INFORMATION SUPPLIED
• • •

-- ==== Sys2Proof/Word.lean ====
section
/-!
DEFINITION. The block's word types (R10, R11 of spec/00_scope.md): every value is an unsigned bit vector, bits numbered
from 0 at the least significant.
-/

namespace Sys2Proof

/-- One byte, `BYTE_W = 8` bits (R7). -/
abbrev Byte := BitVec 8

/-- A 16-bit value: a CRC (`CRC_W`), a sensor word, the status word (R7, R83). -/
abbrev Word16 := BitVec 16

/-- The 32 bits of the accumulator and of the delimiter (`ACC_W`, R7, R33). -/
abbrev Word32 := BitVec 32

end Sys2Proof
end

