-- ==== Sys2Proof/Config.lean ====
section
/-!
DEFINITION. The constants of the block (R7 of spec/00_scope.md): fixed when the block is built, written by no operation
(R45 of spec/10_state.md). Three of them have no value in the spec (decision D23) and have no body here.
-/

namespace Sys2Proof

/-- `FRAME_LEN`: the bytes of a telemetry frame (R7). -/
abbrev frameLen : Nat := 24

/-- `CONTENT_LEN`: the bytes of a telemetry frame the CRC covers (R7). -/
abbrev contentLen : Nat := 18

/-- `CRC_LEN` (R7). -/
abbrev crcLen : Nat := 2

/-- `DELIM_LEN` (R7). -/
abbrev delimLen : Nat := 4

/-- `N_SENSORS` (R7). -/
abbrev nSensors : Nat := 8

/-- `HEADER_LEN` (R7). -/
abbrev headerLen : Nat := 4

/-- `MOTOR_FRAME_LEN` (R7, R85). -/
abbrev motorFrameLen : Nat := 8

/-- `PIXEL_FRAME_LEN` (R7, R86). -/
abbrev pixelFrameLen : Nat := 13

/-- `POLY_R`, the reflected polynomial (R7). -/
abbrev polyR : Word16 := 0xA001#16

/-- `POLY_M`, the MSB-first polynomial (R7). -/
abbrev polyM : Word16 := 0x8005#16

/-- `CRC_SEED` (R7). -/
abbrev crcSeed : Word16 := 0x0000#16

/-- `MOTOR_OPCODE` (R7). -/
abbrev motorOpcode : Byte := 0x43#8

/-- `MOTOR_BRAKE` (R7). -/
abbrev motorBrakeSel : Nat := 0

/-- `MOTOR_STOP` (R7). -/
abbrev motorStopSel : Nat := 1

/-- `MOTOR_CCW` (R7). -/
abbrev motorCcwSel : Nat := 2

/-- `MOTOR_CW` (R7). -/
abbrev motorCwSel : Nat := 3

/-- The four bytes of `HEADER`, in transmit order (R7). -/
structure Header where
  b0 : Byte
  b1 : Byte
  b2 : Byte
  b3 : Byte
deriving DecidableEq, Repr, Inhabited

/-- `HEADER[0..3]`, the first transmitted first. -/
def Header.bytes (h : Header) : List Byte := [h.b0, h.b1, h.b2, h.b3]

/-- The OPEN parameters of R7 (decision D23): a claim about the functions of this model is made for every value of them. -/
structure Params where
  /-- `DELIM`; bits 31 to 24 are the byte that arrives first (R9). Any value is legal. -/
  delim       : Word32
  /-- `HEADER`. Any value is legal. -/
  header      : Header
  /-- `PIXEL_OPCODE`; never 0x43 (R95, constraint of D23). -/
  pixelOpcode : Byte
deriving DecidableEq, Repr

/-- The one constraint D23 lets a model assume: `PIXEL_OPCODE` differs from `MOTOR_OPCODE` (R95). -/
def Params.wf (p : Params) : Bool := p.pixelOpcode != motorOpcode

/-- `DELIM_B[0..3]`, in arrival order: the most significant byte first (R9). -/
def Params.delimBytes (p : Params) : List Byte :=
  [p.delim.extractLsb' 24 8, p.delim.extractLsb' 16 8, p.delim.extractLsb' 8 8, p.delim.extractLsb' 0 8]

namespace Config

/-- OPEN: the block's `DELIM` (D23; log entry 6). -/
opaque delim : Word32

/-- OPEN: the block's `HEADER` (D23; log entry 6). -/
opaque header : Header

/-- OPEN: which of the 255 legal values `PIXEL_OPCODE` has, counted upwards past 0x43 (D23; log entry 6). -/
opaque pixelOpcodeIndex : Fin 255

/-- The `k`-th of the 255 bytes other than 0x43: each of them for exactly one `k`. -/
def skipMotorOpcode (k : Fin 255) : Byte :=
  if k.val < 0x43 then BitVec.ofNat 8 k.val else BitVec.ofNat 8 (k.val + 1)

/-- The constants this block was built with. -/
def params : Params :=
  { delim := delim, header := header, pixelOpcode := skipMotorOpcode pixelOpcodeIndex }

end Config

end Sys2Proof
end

• • •

PROBLEM TO SOLVE
The required answer is the exact run of lines above starting at the line with "abbrev nSensors : Nat := 8" and ending at the line with "def Params.delimBytes (p", with both ends present.

RESULT
abbrev nSensors : Nat := 8

/-- `HEADER_LEN` (R7). -/
abbrev headerLen : Nat := 4

/-- `MOTOR_FRAME_LEN` (R7, R85). -/
abbrev motorFrameLen : Nat := 8

/-- `PIXEL_FRAME_LEN` (R7, R86). -/
abbrev pixelFrameLen : Nat := 13

/-- `POLY_R`, the reflected polynomial (R7). -/
abbrev polyR : Word16 := 0xA001#16

/-- `POLY_M`, the MSB-first polynomial (R7). -/
abbrev polyM : Word16 := 0x8005#16

/-- `CRC_SEED` (R7). -/
abbrev crcSeed : Word16 := 0x0000#16

/-- `MOTOR_OPCODE` (R7). -/
abbrev motorOpcode : Byte := 0x43#8

/-- `MOTOR_BRAKE` (R7). -/
abbrev motorBrakeSel : Nat := 0

/-- `MOTOR_STOP` (R7). -/
abbrev motorStopSel : Nat := 1

/-- `MOTOR_CCW` (R7). -/
abbrev motorCcwSel : Nat := 2

/-- `MOTOR_CW` (R7). -/
abbrev motorCwSel : Nat := 3

/-- The four bytes of `HEADER`, in transmit order (R7). -/
structure Header where
  b0 : Byte
  b1 : Byte
  b2 : Byte
  b3 : Byte
deriving DecidableEq, Repr, Inhabited

/-- `HEADER[0..3]`, the first transmitted first. -/
def Header.bytes (h : Header) : List Byte := [h.b0, h.b1, h.b2, h.b3]

/-- The OPEN parameters of R7 (decision D23): a claim about the functions of this model is made for every value of them. -/
structure Params where
  /-- `DELIM`; bits 31 to 24 are the byte that arrives first (R9). Any value is legal. -/
  delim       : Word32
  /-- `HEADER`. Any value is legal. -/
  header      : Header
  /-- `PIXEL_OPCODE`; never 0x43 (R95, constraint of D23). -/
  pixelOpcode : Byte
deriving DecidableEq, Repr

/-- The one constraint D23 lets a model assume: `PIXEL_OPCODE` differs from `MOTOR_OPCODE` (R95). -/
def Params.wf (p : Params) : Bool := p.pixelOpcode != motorOpcode

/-- `DELIM_B[0..3]`, in arrival order: the most significant byte first (R9). -/
def Params.delimBytes (p : Params) : List Byte :=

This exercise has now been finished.